Reference: F. Bonomi, M. Mitzenmacher, R. Panigrahy, S. Singh, and G. Varghese, “An Improved Construction for Counting Bloom Filters,” in 14th Annual European Symposium on Algorithms, LNCS 4168, 2006
Python
from fastbloom_rs import CountingBloomFilter
cbf = CountingBloomFilter(1000_000, 0.01)
cbf.add('hello')
cbf.add('hello')
assert 'hello' in cbf
cbf.remove('hello')
assert 'hello' in cbf # because 'hello' added twice.
# If add same element larger than 15 times, then remove 15 times the filter will not contain the element.
cbf.remove('hello')
assert 'hello' not in cbf
A CountingBloomFilter has a four bits counter to save hash index, so when insert an
element repeatedly, the counter will spill over quickly. So, you can set
enable_repeat_insert
to False
to check whether the element has added.
if it has added, it will not add again. enable_repeat_insert
default set to True
.
from fastbloom_rs import CountingBloomFilter
cbf = CountingBloomFilter(1000_000, 0.01, False)
cbf.add('hello')
cbf.add('hello') # because enable_repeat_insert=False, this addition will not take effect.
assert 'hello' in cbf
cbf.remove('hello')
assert 'hello' not in cbf
more examples at py_tests.
Rust
use fastbloom_rs::{CountingBloomFilter, FilterBuilder};
let mut builder = FilterBuilder::new(100_000, 0.01);
let mut cbf = builder.build_counting_bloom_filter();
cbf.add(b"helloworld");
assert_eq!(bloom.contains(b"helloworld"), true);
benchmark
computer info
CPU | Memory | OS |
---|---|---|
AMD Ryzen 7 5800U with Radeon Graphics | 16G | Windows 10 |
add one str to bloom filter
Benchmark insert one str to bloom filter:
bloom_add_test time: [41.168 ns 41.199 ns 41.233 ns]

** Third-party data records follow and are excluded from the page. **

-- ==== Sys2Proof/Laws/Kept2.lean ====
section
/-!
SUPPORT. Operations keep a sound state and the commands that wait (part 2).
-/

namespace Sys2Proof.Machine

set_option Elab.async false
set_option linter.tactic.unusedName false

variable {q0 : List Instr}

theorem joinGrid_kept (h rate : Nat) (s : State) (h_s : Kept q0 s) : Kept q0 (joinGrid h rate s) := by
  unfold joinGrid
  with_reducible
    extract_lets +onlyGivenNames x
    split
    assumption
    apply pubMemberGrid_kept
    apply placeStream_kept
    apply gridCheck_kept
    extract_lets +onlyGivenNames x
    refine kept_upd rfl ?_ rfl rfl rfl
    assumption

theorem syncGrid_kept (h : Nat) (s : State) (h_s : Kept q0 s) : Kept q0 (syncGrid h s) := by
  unfold syncGrid
  with_reducible
    extract_lets +onlyGivenNames x
    extract_lets +onlyGivenNames x; refine kept_cut x ?_ ?_ <;> [(subst x); (clear_value x; intro _)]
    apply leaveGrid_kept
    assumption
    split
    apply leaveGrid_kept
    assumption
    refine kept_ite ?_ ?_
    apply pubMemberGrid_kept
    assumption
    extract_lets +onlyGivenNames x
    split
    apply joinGrid_kept
    assumption
    assumption

theorem untimed_kept (g tag : Nat) (s : State) (h_s : Kept q0 s) : Kept q0 (untimed g tag s) := by
  unfold untimed
  with_reducible
    refine kept_foldl (fun t x ht => ?_) ?_
    extract_lets +onlyGivenNames x
    split
    assumption
    refine kept_ite ?_ ?_
    assumption
    extract_lets +onlyGivenNames x; refine kept_cut x ?_ ?_ <;> [(subst x); (clear_value x; intro _)]
    refine kept_ite ?_ ?_
    apply finalRelease_kept
    assumption
    assumption
    split
    refine kept_ite ?_ ?_
    apply toHistory_kept
    assumption
    assumption
    assumption
    assumption

theorem writeCells_kept (g tag h : Nat) (cells : List (Nat × Cell)) (v : Slab) (s : State) (h_s : Kept q0 s) : Kept q0 (writeCells g tag h cells v s) := by
  unfold writeCells
  with_reducible
    refine kept_ite ?_ ?_
    apply bumpBy_kept
    assumption
    refine kept_ite ?_ ?_
    extract_lets +onlyGivenNames x
    dsimp -zeta only
    extract_lets +onlyGivenNames x
    split
    refine kept_upd rfl ?_ rfl rfl rfl
    apply modSlab_kept
    apply modSlab_kept
    apply bumpBy_kept
    assumption
    refine kept_upd rfl ?_ rfl rfl rfl
    apply modSlab_kept
    apply modSlab_kept
    apply bumpBy_kept
    assumption
    extract_lets +onlyGivenNames x
    extract_lets +onlyGivenNames x
    extract_lets +onlyGivenNames x; refine kept_cut x ?_ ?_ <;> [(subst x); (clear_value x; intro _)]
    apply modSlab_kept
    apply modSlab_kept
    apply bumpBy_kept
    assumption
    extract_lets +onlyGivenNames x
    extract_lets +onlyGivenNames x
    dsimp -zeta only
    extract_lets +onlyGivenNames x
    split
    refine kept_upd rfl ?_ rfl rfl rfl
    apply bumpBy_kept
    apply bumpBy_kept
    assumption
    refine kept_upd rfl ?_ rfl rfl rfl
    apply bumpBy_kept
    apply bumpBy_kept
    assumption

theorem slabBoundary_kept (g : Nat) (s0 : State) (h_s0 : Kept q0 s0) : Kept q0 (slabBoundary g s0) := by
  unfold slabBoundary
  with_reducible
    extract_lets +onlyGivenNames x; refine kept_cut x ?_ ?_ <;> [(subst x); (clear_value x; intro _)]
    apply switchMoves_kept
    assumption
    extract_lets +onlyGivenNames x; refine kept_cut x ?_ ?_ <;> [(subst x); (clear_value x; intro _)]
    refine kept_foldl (fun t x ht => ?_) ?_
    refine kept_ite ?_ ?_
    assumption
    refine kept_ite ?_ ?_
    apply gridCheck_kept
    refine kept_ite ?_ ?_
    apply unbindRing_kept
    extract_lets +onlyGivenNames x
    refine kept_upd rfl ?_ rfl rfl rfl
    assumption
    extract_lets +onlyGivenNames x
    refine kept_upd rfl ?_ rfl rfl rfl
    assumption
    apply modPub_kept
    assumption
    assumption
    refine kept_foldl (fun t x ht => ?_) ?_
    apply placeStream_kept
    assumption
    assumption

theorem landAt_kept (h tag : Nat) (cells : List (Nat × Cell)) (s : State) (h_s : Kept q0 s) : Kept q0 (landAt h tag cells s) := by
  unfold landAt
  with_reducible
    split
    assumption
    refine kept_ite ?_ ?_
    apply bump_kept
    assumption
    refine kept_ite ?_ ?_
    apply bump_kept
    assumption
    extract_lets +onlyGivenNames x; refine kept_cut x ?_ ?_ <;> [(subst x); (clear_value x; intro _)]
    apply openSlab_kept
    refine kept_ite ?_ ?_
    assumption
    apply slabBoundary_kept
    assumption
    split
    refine kept_ite ?_ ?_
    apply bump_kept
    assumption
    extract_lets +onlyGivenNames x
    split
    assumption
    apply untimed_kept
    apply checkComplete_kept
    apply writeCells_kept
    assumption
    refine kept_ite ?_ ?_
    apply bump_kept
    assumption
    apply untimed_kept
    apply checkComplete_kept
    apply writeCells_kept
    assumption

theorem stepRelease_kept (s : State) (h_s : Kept q0 s) : Kept q0 (stepRelease s) := by
  unfold stepRelease
  with_reducible
    refine kept_foldl (fun t x ht => ?_) ?_
    refine kept_ite ?_ ?_
    assumption
    apply raise_kept
    extract_lets +onlyGivenNames x
    refine kept_foldl (fun t x ht => ?_) ?_
    apply finalRelease_kept
    assumption
    assumption
    assumption

theorem setInput_kept (n : Nat) (v : SgInput) (s : State) (h_s : Kept q0 s) : Kept q0 (setInput n v s) := by
  unfold setInput
  with_reducible
    extract_lets +onlyGivenNames x
    refine kept_upd rfl ?_ rfl rfl rfl
    assumption

theorem modInput_kept (n : Nat) (f : SgInput → SgInput) (s : State) (h_s : Kept q0 s) : Kept q0 (modInput n f s) := by
  unfold modInput
  with_reducible
    apply setInput_kept
    assumption

theorem applyTemp_kept (n : Nat) (temp : Int) (invalid : Bool) (instant : Nat) (s : State) (h_s : Kept q0 s) : Kept q0 (applyTemp n temp invalid instant s) := by
  unfold applyTemp
  with_reducible
    refine kept_ite ?_ ?_
    apply bump_kept
    assumption
    refine kept_ite ?_ ?_
    assumption
    refine kept_ite ?_ ?_
    apply raise_kept
    apply raiseIf_kept
    apply bumpIf_kept
    apply setInput_kept
    assumption
    refine kept_ite ?_ ?_
    apply raise_kept
    apply raiseIf_kept
    apply bumpIf_kept
    apply setInput_kept
    assumption
    apply raiseIf_kept
    apply bumpIf_kept
    apply setInput_kept
    assumption

theorem reportTemps_kept (h tag : Nat) (cells : List (Nat × Cell)) (s : State) (h_s : Kept q0 s) : Kept q0 (reportTemps h tag cells s) := by
  unfold reportTemps
  with_reducible
    split
    assumption
    refine kept_foldl (fun t x ht => ?_) ?_
    refine kept_ite ?_ ?_
    extract_lets +onlyGivenNames x
    split
    apply applyTemp_kept
    assumption
    assumption
    assumption
    assumption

change: [-0.4891% -0.0259% +0.3417%] (p = 0.91 > 0.05)
No change in performance detected.
Found 13 outliers among 100 measurements (13.00%)
1 (1.00%) high mild
12 (12.00%) high severe
add one million to bloom filter
Benchmark loop insert (1..1_000_000).map(|n| { n.to_string() })
to bloom filter:
bloom_add_all_test time: [236.24 ms 236.86 ms 237.55 ms]

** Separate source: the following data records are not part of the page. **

theorem execC37CfgFrame_kept (f : C37CfgFrame) (s : State) (h_s : Kept q0 s) : KeptOut q0 (execC37CfgFrame f s) := by
  unfold execC37CfgFrame
  with_reducible
    extract_lets +onlyGivenNames x
    refine keptOut_next ?_
    refine kept_ite ?_ ?_
    assumption
    extract_lets +onlyGivenNames x
    split
    refine kept_eq2 ‹_› ?_
    apply c37Stage_kept
    assumption
    split
    apply modStream_kept
    extract_lets +onlyGivenNames x
    refine kept_eq2 ‹_› ?_
    apply c37Stage_kept
    assumption
    apply takeCfg_kept
    extract_lets +onlyGivenNames x
    refine kept_eq2 ‹_› ?_
    apply c37Stage_kept
    assumption
    apply joinCfg_kept
    extract_lets +onlyGivenNames x
    refine kept_eq2 ‹_› ?_
    apply c37Stage_kept
    assumption

theorem execC37HeaderFrame_kept (f : C37Header) (s : State) (h_s : Kept q0 s) : KeptOut q0 (execC37HeaderFrame f s) := by
  unfold execC37HeaderFrame
  with_reducible
    refine keptOut_next ?_
    refine kept_ite ?_ ?_
    assumption
    extract_lets +onlyGivenNames x
    split
    refine kept_eq2 ‹_› ?_
    apply c37Stage_kept
    assumption
    split
    refine kept_eq2 ‹_› ?_
    apply c37Stage_kept
    assumption
    apply raiseIf_kept
    apply setStream_kept
    extract_lets +onlyGivenNames x
    refine kept_eq2 ‹_› ?_
    apply c37Stage_kept
    assumption

theorem pubCommand_kept (n : Nat) (p : Pub) (cmd : Nat) (s : State) (h_s : Kept q0 s) : Kept q0 (pubCommand n p cmd s) := by
  unfold pubCommand
  with_reducible
    extract_lets +onlyGivenNames x
    extract_lets +onlyGivenNames x
    split
    refine kept_ite ?_ ?_
    apply bump_kept
    assumption
    refine kept_ite ?_ ?_
    apply pubState_kept
    assumption
    assumption
    refine kept_ite ?_ ?_
    apply pubState_kept
    assumption
    assumption
    apply sendOwn_kept
    assumption
    apply sendOwn_kept
    assumption
    apply sendOwn_kept
    assumption
    apply bump_kept
    assumption

theorem execC37CommandFrame_kept (f : C37Command) (s0 : State) (h_s0 : Kept q0 s0) : KeptOut q0 (execC37CommandFrame f s0) := by
  unfold execC37CommandFrame
  with_reducible
    extract_lets +onlyGivenNames x
    extract_lets +onlyGivenNames x
    extract_lets +onlyGivenNames x
    extract_lets +onlyGivenNames x
    extract_lets +onlyGivenNames x
    extract_lets +onlyGivenNames x
    refine keptOut_next ?_
    refine kept_ite ?_ ?_
    assumption
    extract_lets +onlyGivenNames x; refine kept_cutf x ?_ ?_ <;> [(subst x); (clear_value x; intro _)]
    intro _
    intro _
    dsimp -zeta only
    split
    apply pubCommand_kept
    assumption
    apply bump_kept
    assumption
    dsimp -zeta only
    split
    refine kept_ite ?_ ?_
    apply setStream_kept
    apply readEntry_kept
    apply popC37_kept
    assumption
    refine kept_ite ?_ ?_
    apply bump_kept
    apply readEntry_kept
    apply popC37_kept
    assumption
    refine kept_ite ?_ ?_
    apply streamPrp_kept
    apply readEntry_kept
    apply popC37_kept
    assumption
    refine kept_ite ?_ ?_
    extract_lets +onlyGivenNames x
    apply_assumption
    apply c37Sound_kept
    apply streamPrp_kept
    apply readEntry_kept
    apply popC37_kept
    assumption
    apply c37Sound_kept
    apply streamPrp_kept
    apply readEntry_kept
    apply popC37_kept
    assumption
    refine kept_ite ?_ ?_
    apply readEntry_kept
    apply popC37_kept
    assumption
    refine kept_ite ?_ ?_
    apply bump_kept
    apply readEntry_kept
    apply popC37_kept
    assumption
    refine kept_ite ?_ ?_
    extract_lets +onlyGivenNames x
    split
    refine kept_ite2 ?_ ?_
    apply unknownSource_kept
    apply readEntry_kept
    apply popC37_kept
    assumption
    apply readEntry_kept
    apply popC37_kept
    assumption
    apply readEntry_kept
    apply popC37_kept
    assumption
    refine kept_ite ?_ ?_
    extract_lets +onlyGivenNames x
    split
    refine kept_ite2 ?_ ?_
    apply unknownSource_kept
    apply readEntry_kept
    apply popC37_kept
    assumption
    apply readEntry_kept
    apply popC37_kept
    assumption
    apply readEntry_kept
    apply popC37_kept
    assumption
    extract_lets +onlyGivenNames x
    split
    split
    apply_assumption
    apply unknownSource_kept
    apply readEntry_kept
    apply popC37_kept
    assumption
    dsimp -zeta only
    apply_assumption
    apply readEntry_kept
    apply popC37_kept
    assumption
    dsimp -zeta only
    apply_assumption
    apply readEntry_kept
    apply popC37_kept
    assumption

theorem execTcpLinkDown_kept (handle : U32) (s : State) (h_s : Kept q0 s) : KeptOut q0 (execTcpLinkDown handle s) := by
  unfold execTcpLinkDown
  with_reducible
    extract_lets +onlyGivenNames x
    refine keptOut_next ?_
    extract_lets +onlyGivenNames x
    split
    refine kept_ite ?_ ?_
    apply raise_kept
    apply setStream_kept
    assumption
    assumption
    assumption

theorem execTcpReconnect_kept (handle : U32) (s : State) (h_s : Kept q0 s) : KeptOut q0 (execTcpReconnect handle s) := by
  unfold execTcpReconnect
  with_reducible
    refine keptOut_next ?_
    apply modStream_kept
    assumption

theorem execTcpConnected_kept (handle : U32) (s : State) (h_s : Kept q0 s) : KeptOut q0 (execTcpConnected handle s) := by
  unfold execTcpConnected
  with_reducible
    extract_lets +onlyGivenNames x
    refine keptOut_next ?_
    extract_lets +onlyGivenNames x
    split
    refine kept_ite ?_ ?_
    apply sendStart_kept
    apply raise_kept
    apply setStream_kept
    assumption
    assumption
    assumption

theorem execDirectoryRebuilt_kept (s : State) (h_s : Kept q0 s) : KeptOut q0 (execDirectoryRebuilt s) := by
  unfold execDirectoryRebuilt
  with_reducible
    extract_lets +onlyGivenNames x
    extract_lets +onlyGivenNames x
    refine keptOut_next ?_
    refine kept_ite ?_ ?_
    assumption
    extract_lets +onlyGivenNames x
    split
    refine kept_upd rfl ?_ rfl rfl rfl
    assumption
    apply raise_kept
    apply bump_kept
    extract_lets +onlyGivenNames x
    refine kept_upd rfl ?_ rfl rfl rfl
    assumption

theorem execDirectoryEntryRewrite_kept (handle : U32) (s : State) (h_s : Kept q0 s) : KeptOut q0 (execDirectoryEntryRewrite handle s) := by
  unfold execDirectoryEntryRewrite
  with_reducible
    refine keptOut_next ?_
    apply modStream_kept
    assumption

theorem setCf_kept (c : CfBlk) (s : State) (h_s : Kept q0 s) : Kept q0 (setCf c s) := by
  unfold setCf
  with_reducible
    refine kept_upd rfl ?_ rfl rfl rfl
    assumption

theorem modCf_kept (f : CfBlk → CfBlk) (s : State) (h_s : Kept q0 s) : Kept q0 (modCf f s) := by
  unfold modCf
  with_reducible
    refine kept_upd rfl ?_ rfl rfl rfl
    assumption

theorem modNode_kept (k : Nat) (f : Node → Node) (s : State) (h_s : Kept q0 s) : Kept q0 (modNode k f s) := by
  unfold modNode
  with_reducible
    apply modCf_kept
    assumption

theorem mapSwitch_kept (n : Nat) (s : State) (h_s : Kept q0 s) : Kept q0 (mapSwitch n s) := by
  unfold mapSwitch
  with_reducible
    split
    refine kept_ite ?_ ?_
    apply raise_kept
    apply modCf_kept
    assumption
    assumption
    assumption

theorem runSeq_kept (idx : Nat) (frame : Bytes) (s : State) (h_s : Kept q0 s) : Kept q0 (runSeq idx frame s) := by
  unfold runSeq
  with_reducible
    split
    assumption
    split
    assumption
    apply modCf_kept
    assumption

theorem launchFrame_kept (frame : Bytes) (s : State) (h_s : Kept q0 s) : Kept q0 (launchFrame frame s) := by
  unfold launchFrame
  with_reducible
    apply runSeq_kept
    apply runSeq_kept
    apply modCf_kept
    assumption

theorem cfOff_kept (s : State) (h_s : Kept q0 s) : Kept q0 (cfOff s) := by
  unfold cfOff
  with_reducible
    apply modCf_kept
    assumption

theorem startUp_kept (s : State) (h_s : Kept q0 s) : Kept q0 (startUp s) := by
  unfold startUp
  with_reducible
    apply modCf_kept
    assumption

theorem enterStarting_kept (s : State) (h_s : Kept q0 s) : Kept q0 (enterStarting s) := by
  unfold enterStarting
  with_reducible
    apply startUp_kept
    apply modCf_kept
    assumption

theorem startFails_kept (s : State) (h_s : Kept q0 s) : Kept q0 (startFails s) := by
  unfold startFails
  with_reducible
    apply raiseIf_kept
    apply setCf_kept
    assumption

theorem beaconFailed_kept (cause : Nat) (s : State) (h_s : Kept q0 s) : Kept q0 (beaconFailed cause s) := by
  unfold beaconFailed
  with_reducible
    refine kept_ite ?_ ?_
    apply bump_kept
    apply modCf_kept
    assumption
    apply bump_kept
    apply enterStarting_kept
    apply raise_kept
    apply bump_kept
    apply modCf_kept
    assumption

theorem closeNode_kept (k : Nat) (s : State) (h_s : Kept q0 s) : Kept q0 (closeNode k s) := by
  unfold closeNode
  with_reducible
    apply modNode_kept
    assumption

theorem rekeyDue_kept (k : Nat) (s : State) (h_s : Kept q0 s) : Kept q0 (rekeyDue k s) := by
  unfold rekeyDue
  with_reducible
    split
    assumption
    refine kept_ite ?_ ?_
    apply raise_kept
    apply modNode_kept
    assumption
    assumption

theorem nodeEvent_kept (k : Nat) (v : Node) (s : State) (h_s : Kept q0 s) : Kept q0 (nodeEvent k v s) := by
  unfold nodeEvent
  with_reducible
    extract_lets +onlyGivenNames x
    extract_lets +onlyGivenNames x
    extract_lets +onlyGivenNames x
    split
    refine kept_ite ?_ ?_
    apply modNode_kept
    assumption
    apply rekeyDue_kept
    apply modNode_kept
    assumption
    refine kept_ite ?_ ?_
    apply raise_kept
    apply closeNode_kept
    apply modNode_kept
    assumption
    apply rekeyDue_kept
    apply modNode_kept
    assumption

theorem nodeEvents_kept (no : Nat) (s : State) (h_s : Kept q0 s) : Kept q0 (nodeEvents no s) := by
  unfold nodeEvents
  with_reducible
    refine kept_foldl (fun t x ht => ?_) ?_
    refine kept_ite ?_ ?_
    apply nodeEvent_kept
    assumption
    assumption
    assumption

theorem beaconKey_kept (n : Nat) (s : State) (h_s : Kept q0 s) : Kept q0 (beaconKey n s) := by
  unfold beaconKey
  with_reducible
    refine kept_ite ?_ ?_
    apply raise_kept
    apply modCf_kept
    extract_lets +onlyGivenNames x
    split
    refine kept_ite ?_ ?_
    apply setCf_kept
    assumption
    assumption
    assumption
    extract_lets +onlyGivenNames x
    split
    refine kept_ite ?_ ?_
    apply setCf_kept
    assumption
    assumption
    assumption

theorem outRecord_kept (k : Nat) (v : Node) (typ : Byte) (body : Bytes) (ts : Nat) (s : State) (h_s : Kept q0 s) : Kept q0 (outRecord k v typ body ts s) := by
  unfold outRecord
  with_reducible
    extract_lets +onlyGivenNames x
    split
    apply bump_kept
    assumption
    split
    refine ringWrite_kept _ _ _ _ _  ?_  _ ‹_›
    assumption
    apply bump_kept
    assumption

change: [-3.4346% -2.9050% -2.3524%] (p = 0.00 < 0.05)
Performance has improved.
Found 5 outliers among 100 measurements (5.00%)
4 (4.00%) high mild
1 (1.00%) high severe
check one contains in bloom filter
bloom_contains_test time: [42.065 ns 42.102 ns 42.156 ns]
change: [-0.7830% -0.5901% -0.4029%] (p = 0.00 < 0.05)

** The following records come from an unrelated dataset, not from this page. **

theorem execCfOutputBind_kept (h : Hdr) (p : RingBindP) (s : State) (h_s : Kept q0 s) : KeptOut q0 (execCfOutputBind h p s) := by
  unfold execCfOutputBind
  with_reducible
    extract_lets +onlyGivenNames x
    refine keptOut_next ?_
    apply vci_kept
    extract_lets +onlyGivenNames x
    intro _
    intro _
    split
    refine kept_iter ?_ ?_
    apply done_kept
    apply unbindRing_kept
    apply modCf_kept
    assumption
    apply refuse_kept
    assumption
    refine kept_iter ?_ ?_
    apply done_kept
    assumption
    apply done_kept
    apply bindRing_kept
    apply modCf_kept
    assumption
    assumption

theorem execCfSend_kept (h : Hdr) (p : CfSendP) (s : State) (h_s : Kept q0 s) : KeptOut q0 (execCfSend h p s) := by
  unfold execCfSend
  with_reducible
    extract_lets +onlyGivenNames x
    refine keptOut_next ?_
    apply vci_kept
    extract_lets +onlyGivenNames x
    intro _
    intro _
    split
    apply refuse_kept
    assumption
    refine kept_iter ?_ ?_
    apply refuse_kept
    assumption
    refine kept_iter ?_ ?_
    apply refuse_kept
    assumption
    apply done_kept
    apply modNode_kept
    assumption
    assumption

theorem execCfResetWaitEnd_kept (status : U8) (s : State) (h_s : Kept q0 s) : KeptOut q0 (execCfResetWaitEnd status s) := by
  unfold execCfResetWaitEnd
  with_reducible
    extract_lets +onlyGivenNames x
    extract_lets +onlyGivenNames x
    refine keptOut_next ?_
    refine kept_ite ?_ ?_
    refine kept_ite ?_ ?_
    apply raise_kept
    apply modCf_kept
    apply runSeq_kept
    apply runSeq_kept
    apply modCf_kept
    assumption
    apply startFails_kept
    apply runSeq_kept
    apply runSeq_kept
    apply modCf_kept
    assumption
    assumption

theorem execCfIrqTimeout_kept (s : State) (h_s : Kept q0 s) : KeptOut q0 (execCfIrqTimeout s) := by
  unfold execCfIrqTimeout
  with_reducible
    extract_lets +onlyGivenNames x
    refine keptOut_next ?_
    refine kept_ite ?_ ?_
    apply startFails_kept
    apply runSeq_kept
    apply modCf_kept
    assumption
    assumption

theorem execCfStartupRetry_kept (s : State) (h_s : Kept q0 s) : KeptOut q0 (execCfStartupRetry s) := by
  unfold execCfStartupRetry
  with_reducible
    extract_lets +onlyGivenNames x
    refine keptOut_next ?_
    extract_lets +onlyGivenNames x
    split
    refine kept_ite ?_ ?_
    apply startUp_kept
    assumption
    assumption
    assumption

theorem execSuperframePlanning_kept (s : State) (h_s : Kept q0 s) : KeptOut q0 (execSuperframePlanning s) := by
  unfold execSuperframePlanning
  with_reducible
    refine keptOut_next ?_
    extract_lets +onlyGivenNames x
    split
    refine kept_ite ?_ ?_
    assumption
    refine kept_ite ?_ ?_
    apply modCf_kept
    assumption
    refine kept_ite ?_ ?_
    apply raise_kept
    apply modCf_kept
    apply bumpBy_kept
    apply bumpIf_kept
    apply modCf_kept
    apply modCf_kept
    assumption
    apply bumpBy_kept
    apply bumpIf_kept
    apply modCf_kept
    apply modCf_kept
    assumption
    assumption

theorem execBeaconStatusCheck_kept (status : U8) (s : State) (h_s : Kept q0 s) : KeptOut q0 (execBeaconStatusCheck status s) := by
  unfold execBeaconStatusCheck
  with_reducible
    refine keptOut_next ?_
    refine kept_ite ?_ ?_
    assumption
    refine kept_ite ?_ ?_
    apply runSeq_kept
    apply modCf_kept
    assumption
    apply beaconFailed_kept
    apply modCf_kept
    apply runSeq_kept
    apply modCf_kept
    assumption

theorem radioStart_kept (n ch : Nat) (p : CfProfileP) (s : State) (h_s : Kept q0 s) : Kept q0 (radioStart n ch p s) := by
  unfold radioStart
  with_reducible
    refine kept_ite ?_ ?_
    assumption
    refine kept_ite ?_ ?_
    apply modCf_kept
    assumption
    refine kept_ite ?_ ?_
    apply runSeq_kept
    apply modCf_kept
    apply modCf_kept
    assumption
    apply launchFrame_kept
    apply modCf_kept
    apply runSeq_kept
    apply modCf_kept
    apply modCf_kept
    assumption

theorem execSuperframeStart_kept (s : State) (h_s : Kept q0 s) : KeptOut q0 (execSuperframeStart s) := by
  unfold execSuperframeStart
  with_reducible
    refine keptOut_next ?_
    refine kept_ite ?_ ?_
    assumption
    refine kept_ite ?_ ?_
    apply raise_kept
    apply cfOff_kept
    assumption
    extract_lets +onlyGivenNames x
    extract_lets +onlyGivenNames x; refine kept_cut x ?_ ?_ <;> [(subst x); (clear_value x; intro _)]
    apply mapSwitch_kept
    apply modCf_kept
    assumption
    extract_lets +onlyGivenNames x; refine kept_cut x ?_ ?_ <;> [(subst x); (clear_value x; intro _)]
    apply nodeEvents_kept
    apply beaconKey_kept
    assumption
    split
    apply radioStart_kept
    apply modCf_kept
    assumption
    assumption

theorem sendPoll_kept (k : Nat) (v : Node) (s : State) (h_s : Kept q0 s) : Kept q0 (sendPoll k v s) := by
  unfold sendPoll
  with_reducible
    apply launchFrame_kept
    apply bump_kept
    apply modNode_kept
    assumption

theorem execSlotPoll_kept (node : U16) (s : State) (h_s : Kept q0 s) : KeptOut q0 (execSlotPoll node s) := by
  unfold execSlotPoll
  with_reducible
    extract_lets +onlyGivenNames x
    extract_lets +onlyGivenNames x
    refine keptOut_next ?_
    extract_lets +onlyGivenNames x
    split
    refine kept_ite ?_ ?_
    apply sendPoll_kept
    assumption
    assumption
    assumption

theorem execSlotEnd_kept (node : U16) (s : State) (h_s : Kept q0 s) : KeptOut q0 (execSlotEnd node s) := by
  unfold execSlotEnd
  with_reducible
    extract_lets +onlyGivenNames x
    refine keptOut_next ?_
    extract_lets +onlyGivenNames x
    split
    refine kept_ite ?_ ?_
    assumption
    apply dropDl_kept
    apply raiseIf_kept
    apply bump_kept
    apply modNode_kept
    assumption
    assumption

theorem execNodeSupervisionTimeout_kept (node : U16) (s : State) (h_s : Kept q0 s) : KeptOut q0 (execNodeSupervisionTimeout node s) := by
  unfold execNodeSupervisionTimeout
  with_reducible
    extract_lets +onlyGivenNames x
    refine keptOut_next ?_
    extract_lets +onlyGivenNames x
    split
    refine kept_ite ?_ ?_
    apply raise_kept
    apply closeNode_kept
    assumption
    assumption
    assumption

theorem execCfIrq_kept (k : IrqKind) (s : State) (h_s : Kept q0 s) : KeptOut q0 (execCfIrq k s) := by
  unfold execCfIrq
  with_reducible
    extract_lets +onlyGivenNames x
    extract_lets +onlyGivenNames x
    extract_lets +onlyGivenNames x
    refine keptOut_next ?_
    refine kept_ite ?_ ?_
    assumption
    extract_lets +onlyGivenNames x; refine kept_cut x ?_ ?_ <;> [(subst x); (clear_value x; intro _)]
    apply runSeq_kept
    apply runSeq_kept
    assumption
    split
    apply modCf_kept
    apply runSeq_kept
    assumption
    apply runSeq_kept
    apply runSeq_kept
    assumption
    refine kept_ite ?_ ?_
    apply bump_kept
    apply modCf_kept
    assumption
    assumption

theorem execBeaconTxTimeout_kept (s : State) (h_s : Kept q0 s) : KeptOut q0 (execBeaconTxTimeout s) := by
  unfold execBeaconTxTimeout
  with_reducible
    refine keptOut_next ?_
    extract_lets +onlyGivenNames x
    split
    refine kept_ite ?_ ?_
    apply beaconFailed_kept
    assumption
    assumption
    assumption

theorem validResponse_kept (k : Nat) (v : Node) (r : CfResponse) (s : State) (h_s : Kept q0 s) : Kept q0 (validResponse k v r s) := by
  unfold validResponse
  with_reducible
    apply dropDl_kept
    refine kept_ite ?_ ?_
    apply takeRecords_kept
    apply raiseIf_kept
    apply raiseIf_kept
    apply bumpIf_kept
    apply bumpIf_kept
    apply bump_kept
    apply modNode_kept
    assumption
    apply raiseIf_kept
    apply raiseIf_kept
    apply bumpIf_kept
    apply bumpIf_kept
    apply bump_kept
    apply modNode_kept
    assumption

Change within noise threshold.
Found 15 outliers among 100 measurements (15.00%)
1 (1.00%) low mild
5 (5.00%) high mild
9 (9.00%) high severe
check one not contains in bloom filter
bloom_not_contains_test time: [22.695 ns 22.727 ns 22.773 ns]
change: [-3.1948% -2.9695% -2.7268%] (p = 0.00 < 0.05)
Performance has improved.
Found 12 outliers among 100 measurements (12.00%)
4 (4.00%) high mild
8 (8.00%) high severe
add one str to counting bloom filter
counting_bloom_add_test time: [60.822 ns 60.861 ns 60.912 ns]
change: [+0.2427% +0.3772% +0.5579%] (p = 0.00 < 0.05)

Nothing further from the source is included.